(Stored items)
● ● ● ● ● ● ●

/-- The excitation chain goes on as it runs, and takes its registers at the first apply boundary; the pilot acquires (R76, R85). -/
def excHandOver (d n : Nat) (s : State) : State :=
  let b := some ((s.pt + 24999) / 25000 * 25000)
  let f := clampFinc (s.opt d 0x1C 4)
  let s := s.modExc d n fun x =>
    { x with runs := true, en := true, drive := true, group := none, finc := f, amp := 16384, ampFrom := 16384, ampK := 1000,
             pendCtrl := b, pendFinc := b, pendAmp := b }
  pilotAcquire d n false s

/-- The emulator is rebased onto the full tracker, or takes the mode of its register (R62, R150, R152). -/
def emuHandOver (d n : Nat) (s : State) : State :=
  match s.emuMode d n with
  | 1 =>
    let x := s.getEnc d n
    let (a, b) := emuLevels x.e false
    emuRebaseFrom d n (if x.rcWas then quadState a b (s.bit d EMU_CTRL.INV n) else 0)
      (s.wr d EMU_STAT.HOLDING (b2n (emuHeld s d n)) n)
  | m => emuShow d n ((s.modEnc d n fun x => { x with mode := m }).wr d EMU_STAT.PASS (if m = 2 then 1 else 0) n)

/-- Every axis of die `d` is handed to the full signal chain at E0. -/
def dieHandOver (d : Nat) (s : State) : State :=
  let s := ((s.holdBalls (d / 2)).wr d GLB_PHASE.PHASE 5).wr d GLB_PHASE.FULL 0xFF
  let s := s.modPair d fun p => { p with fullAt := some s.pt, base := s.ptD d }
  let s := s.forEach (List.range 8) fun n s => emuHandOver d n (trkHandOver d n (excHandOver d n s))
  s.refreshDie d

/-- The role a die takes as it enters full service, `w` the dies that enter with it (R335, R337, R338). -/
def firstRole (w : List Nat) (d : Nat) (s : State) : State :=
  let m := mateOf d
  let r := s.rd m PAIR_STAT.ROLE
  if s.divided d then setRole d 5 s
  else if s.bit d PAIR_STAT.SEIZED then setRole d 3 s
  else if d % 2 = 1 ∧ w.elem m then
    (setRole d 2 (s.modPair d fun p => { p with shadowAt := s.pt })).wr d PAIR_STAT.RESYNC 3
  else if (r = 1 ∨ r = 4) ∧ (s.bit d PAIR_STAT.PATHA || s.bit d PAIR_STAT.PATHB) then setRole d 2 s
  else if d % 2 = 0 ∧ r ≠ 1 ∧ r ≠ 4 then setRole d 1 s
  else s.modPair d fun p => { p with startAt := some s.pt }

/-- E0 (R361): announced at least 2 µs ahead once every die has finished, dies that have not being awaited until 150 ms after power-good, those of a site whose options differ not at all (R18);
every die that waits enters phase 5. -/
def fullServiceEntry (s : State) : State :=
  let w := waitE0 s
  if w = [] ∨ s.master.isNone then s
  else
    let done := (List.range s.dies).all fun d => w.elem d || 5 ≤ s.rd d GLB_PHASE.PHASE || (s.getDie d).optMismatch
    let late := (w.map fun d => (s.getDie d).upAt).foldl max 0 + 375000000
    let s := if done then s else s.pass (late - s.now)
    let s := s.pass 5000
    let s := s.forEach w dieHandOver
    s.forEach w (firstRole w)

def execFullServiceEntry (s : State) : Host.Outcome State Fault Refusal := onPackage s fullServiceEntry

end Sys2Proof.Machine
end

● ● ● ● ● ● ●

» **Problem description**
Wherever the word "List" appears in a line of the data, copy that line.

» **Written response**
  let s := s.forEach (List.range 8) fun n s => emuHandOver d n (trkHandOver d n (excHandOver d n s))
def firstRole (w : List Nat) (d : Nat) (s : State) : State :=
    let done := (List.range s.dies).all fun d => w.elem d || 5 ≤ s.rd d GLB_PHASE.PHASE || (s.getDie d).optMismatch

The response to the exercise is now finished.